Comment 9 Chris Lattner 2009-01-09 12:26:47 PST

Comment #8 is a different issue: lack of load merging in the code generator (turning two i16 loads into an i32 load when safe).

The recent SROA improvements don't cover the original testcase because it is only setting two elements of the array not the entire thing.  I've been pondering some more aggressive changes that could handle it, but I don't know when/if I'll ever get to them.

Comment 10 Chris Lattner 2009-02-03 12:30:33 PST

With recent SROA improvements, the example in comment8 is optimized properly for X86-64, but we still get ugly code on x86-32.  The issue is that llvm-gcc is passing the struct with 'byval' instead of as an i64 with x86-32, so there isn't much the optimizer can do (other than load merging in the code generator).

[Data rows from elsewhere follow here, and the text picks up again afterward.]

-- ==== Sys2Proof/Laws/KeepsExec.lean ====
section
/-! SUPPORT. What each command keeps (Keeps), and what every command keeps. -/

namespace Sys2Proof.Machine

open Sys2Proof

theorem execPeriodAtWrite_keeps {z : Frame} {s : State} (h : Keeps z s) (v : Nat) :
    ∃ t, execPeriodAtWrite v s = .next t ∧ Keeps z t := by
  refine ⟨_, rfl, ?_⟩
  repeat' first
    | with_reducible assumption
    | with_reducible apply State.armPeriod_keeps

theorem execNowLoRead_keeps {z : Frame} {s : State} (h : Keeps z s) :
    ∃ t, execNowLoRead s = .next t ∧ Keeps z t := by
  refine ⟨_, rfl, ?_⟩
  repeat' first
    | with_reducible assumption
    | with_reducible apply State.readNowLo_keeps
    | with_reducible apply State.emit_keeps

theorem execStepLoRead_keeps {z : Frame} {s : State} (h : Keeps z s) :
    ∃ t, execStepLoRead s = .next t ∧ Keeps z t := by
  refine ⟨_, rfl, ?_⟩
  repeat' first
    | with_reducible assumption
    | with_reducible apply State.readStepLo_keeps
    | with_reducible apply State.emit_keeps

theorem execMarkerReceive_keeps {z : Frame} {s : State} (h : Keeps z s) (link : Nat) (m : Marker) :
    ∃ t, execMarkerReceive link m s = .next t ∧ Keeps z t := by
  refine ⟨_, rfl, ?_⟩
  repeat' first
    | with_reducible assumption
    | with_reducible apply State.marker_keeps

theorem execTrimSaturated_keeps {z : Frame} {s : State} (h : Keeps z s) :
    ∃ t, execTrimSaturated s = .next t ∧ Keeps z t := by
  refine ⟨_, rfl, ?_⟩
  repeat' first
    | with_reducible assumption
    | with_reducible apply State.trimSaturated_keeps

theorem execSkipNotice_keeps {z : Frame} {s : State} (h : Keeps z s) (d target origin reason : Nat) :
    ∃ t, execSkipNotice d target origin reason s = .next t ∧ Keeps z t := by
  refine ⟨_, rfl, ?_⟩
  repeat' first
    | with_reducible assumption
    | with_reducible apply State.skipNotice_keeps

theorem execSkipReq_keeps {z : Frame} {s : State} (h : Keeps z s) (v : Nat) :
    ∃ t, execSkipReq v s = .next t ∧ Keeps z t := by
  refine ⟨_, rfl, ?_⟩
  repeat' first
    | with_reducible assumption
    | with_reducible apply State.issueSkip_keeps
    | intro _
    | split

theorem execThrottleEvaluation_keeps {z : Frame} {s : State} (h : Keeps z s) (temps : List Int) (power : Nat) (cup : List Nat) :
    ∃ t, execThrottleEvaluation temps power cup s = .next t ∧ Keeps z t := by
  refine ⟨_, rfl, ?_⟩
  repeat' first
    | with_reducible assumption
    | with_reducible apply State.throttleEval_keeps
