-- ==== Sys2Proof/Laws/State.lean ====
section
/-! SUPPORT. What each named update of the state changes, field by field, and what the register and error operations leave
alone. -/

namespace Sys2Proof.Machine

open Sys2Proof

@[simp] theorem State.put_pending (s : State) (p : PageId) (r : Reg) (i v : Nat) : (s.put p r i v).pending = s.pending := rfl
@[simp] theorem State.put_out (s : State) (p : PageId) (r : Reg) (i v : Nat) : (s.put p r i v).out = s.out := rfl
@[simp] theorem State.put_free (s : State) (p : PageId) (r : Reg) (i v : Nat) : (s.put p r i v).free = s.free := rfl
@[simp] theorem State.put_clock (s : State) (p : PageId) (r : Reg) (i v : Nat) : (s.put p r i v).clock = s.clock := rfl
@[simp] theorem State.put_regs (s : State) (p : PageId) (r : Reg) (i v : Nat) : (s.put p r i v).regs = AL.put s.regs (rkey p r i) (v % 2 ^ r.w) := rfl
@[simp] theorem State.put_staged (s : State) (p : PageId) (r : Reg) (i v : Nat) : (s.put p r i v).staged = s.staged := rfl
@[simp] theorem State.put_hidden (s : State) (p : PageId) (r : Reg) (i v : Nat) : (s.put p r i v).hidden = s.hidden := rfl
@[simp] theorem State.put_trip (s : State) (p : PageId) (r : Reg) (i v : Nat) : (s.put p r i v).trip = AL.del s.trip (rkey p r i) := rfl
@[simp] theorem State.put_rose (s : State) (p : PageId) (r : Reg) (i v : Nat) : (s.put p r i v).rose = s.rose := rfl
@[simp] theorem State.put_mem (s : State) (p : PageId) (r : Reg) (i v : Nat) : (s.put p r i v).mem = s.mem := rfl
@[simp] theorem State.put_events (s : State) (p : PageId) (r : Reg) (i v : Nat) : (s.put p r i v).events = s.events := rfl
@[simp] theorem State.put_host (s : State) (p : PageId) (r : Reg) (i v : Nat) : (s.put p r i v).host = s.host := rfl
@[simp] theorem State.put_belfry (s : State) (p : PageId) (r : Reg) (i v : Nat) : (s.put p r i v).belfry = s.belfry := rfl
@[simp] theorem State.put_links (s : State) (p : PageId) (r : Reg) (i v : Nat) : (s.put p r i v).links = s.links := rfl
@[simp] theorem State.put_d2d (s : State) (p : PageId) (r : Reg) (i v : Nat) : (s.put p r i v).d2d = s.d2d := rfl
@[simp] theorem State.put_reservations (s : State) (p : PageId) (r : Reg) (i v : Nat) : (s.put p r i v).reservations = s.reservations := rfl
@[simp] theorem State.put_routes (s : State) (p : PageId) (r : Reg) (i v : Nat) : (s.put p r i v).routes = s.routes := rfl
@[simp] theorem State.put_opn (s : State) (p : PageId) (r : Reg) (i v : Nat) : (s.put p r i v).opn = s.opn := rfl
@[simp] theorem State.put_arrays (s : State) (p : PageId) (r : Reg) (i v : Nat) : (s.put p r i v).arrays = s.arrays := rfl
@[simp] theorem State.put_fst (s : State) (p : PageId) (r : Reg) (i v : Nat) : (s.put p r i v).fst = s.fst := rfl
@[simp] theorem State.put_watch (s : State) (p : PageId) (r : Reg) (i v : Nat) : (s.put p r i v).watch = s.watch := rfl
@[simp] theorem State.put_bankA (s : State) (p : PageId) (r : Reg) (i v : Nat) : (s.put p r i v).bankA = s.bankA := rfl
@[simp] theorem State.put_bankB (s : State) (p : PageId) (r : Reg) (i v : Nat) : (s.put p r i v).bankB = s.bankB := rfl
@[simp] theorem State.put_sched (s : State) (p : PageId) (r : Reg) (i v : Nat) : (s.put p r i v).sched = s.sched := rfl
@[simp] theorem State.put_runs (s : State) (p : PageId) (r : Reg) (i v : Nat) : (s.put p r i v).runs = s.runs := rfl
@[simp] theorem State.put_frozenNow (s : State) (p : PageId) (r : Reg) (i v : Nat) : (s.put p r i v).frozenNow = s.frozenNow := rfl
@[simp] theorem State.put_atoms (s : State) (p : PageId) (r : Reg) (i v : Nat) : (s.put p r i v).atoms = s.atoms := rfl
@[simp] theorem State.put_waiting (s : State) (p : PageId) (r : Reg) (i v : Nat) : (s.put p r i v).waiting = s.waiting := rfl
@[simp] theorem State.put_movers (s : State) (p : PageId) (r : Reg) (i v : Nat) : (s.put p r i v).movers = s.movers := rfl
@[simp] theorem State.put_roundEnd (s : State) (p : PageId) (r : Reg) (i v : Nat) : (s.put p r i v).roundEnd = s.roundEnd := rfl
@[simp] theorem State.put_tiles (s : State) (p : PageId) (r : Reg) (i v : Nat) : (s.put p r i v).tiles = s.tiles := rfl
@[simp] theorem State.put_ueStep (s : State) (p : PageId) (r : Reg) (i v : Nat) : (s.put p r i v).ueStep = s.ueStep := rfl
@[simp] theorem State.put_keys (s : State) (p : PageId) (r : Reg) (i v : Nat) : (s.put p r i v).keys = s.keys := rfl
@[simp] theorem State.put_meas (s : State) (p : PageId) (r : Reg) (i v : Nat) : (s.put p r i v).meas = s.meas := rfl
@[simp] theorem State.put_scrub (s : State) (p : PageId) (r : Reg) (i v : Nat) : (s.put p r i v).scrub = s.scrub := rfl
@[simp] theorem State.put_spots (s : State) (p : PageId) (r : Reg) (i v : Nat) : (s.put p r i v).spots = s.spots := rfl
@[simp] theorem State.put_margin (s : State) (p : PageId) (r : Reg) (i v : Nat) : (s.put p r i v).margin = s.margin := rfl
@[simp] theorem State.put_power (s : State) (p : PageId) (r : Reg) (i v : Nat) : (s.put p r i v).power = s.power := rfl
@[simp] theorem State.put_fuses (s : State) (p : PageId) (r : Reg) (i v : Nat) : (s.put p r i v).fuses = s.fuses := rfl
@[simp] theorem State.put_vane (s : State) (p : PageId) (r : Reg) (i v : Nat) : (s.put p r i v).vane = s.vane := rfl
@[simp] theorem State.put_trust (s : State) (p : PageId) (r : Reg) (i v : Nat) : (s.put p r i v).trust = s.trust := rfl
@[simp] theorem State.put_sessions (s : State) (p : PageId) (r : Reg) (i v : Nat) : (s.put p r i v).sessions = s.sessions := rfl
@[simp] theorem State.put_opening (s : State) (p : PageId) (r : Reg) (i v : Nat) : (s.put p r i v).opening = s.opening := rfl
@[simp] theorem State.put_answers (s : State) (p : PageId) (r : Reg) (i v : Nat) : (s.put p r i v).answers = s.answers := rfl
@[simp] theorem State.put_streams (s : State) (p : PageId) (r : Reg) (i v : Nat) : (s.put p r i v).streams = s.streams := rfl
@[simp] theorem State.put_windows (s : State) (p : PageId) (r : Reg) (i v : Nat) : (s.put p r i v).windows = s.windows := rfl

Comment 11 Chris Lattner 2009-02-03 12:32:54 PST

clang has the same problem fwiw.

The example in comment #6 is handle properly.

Comment 12 Chris Lattner 2009-02-03 12:34:28 PST

The original example is also optimized now.  I'm going to close this bug and file a follow-on for the remaining issue.

Comment 13 Chris Lattner 2009-02-03 12:40:00 PST

I filed Bug 3473 with the remaining codegen issue.  The SROA issue is fixed.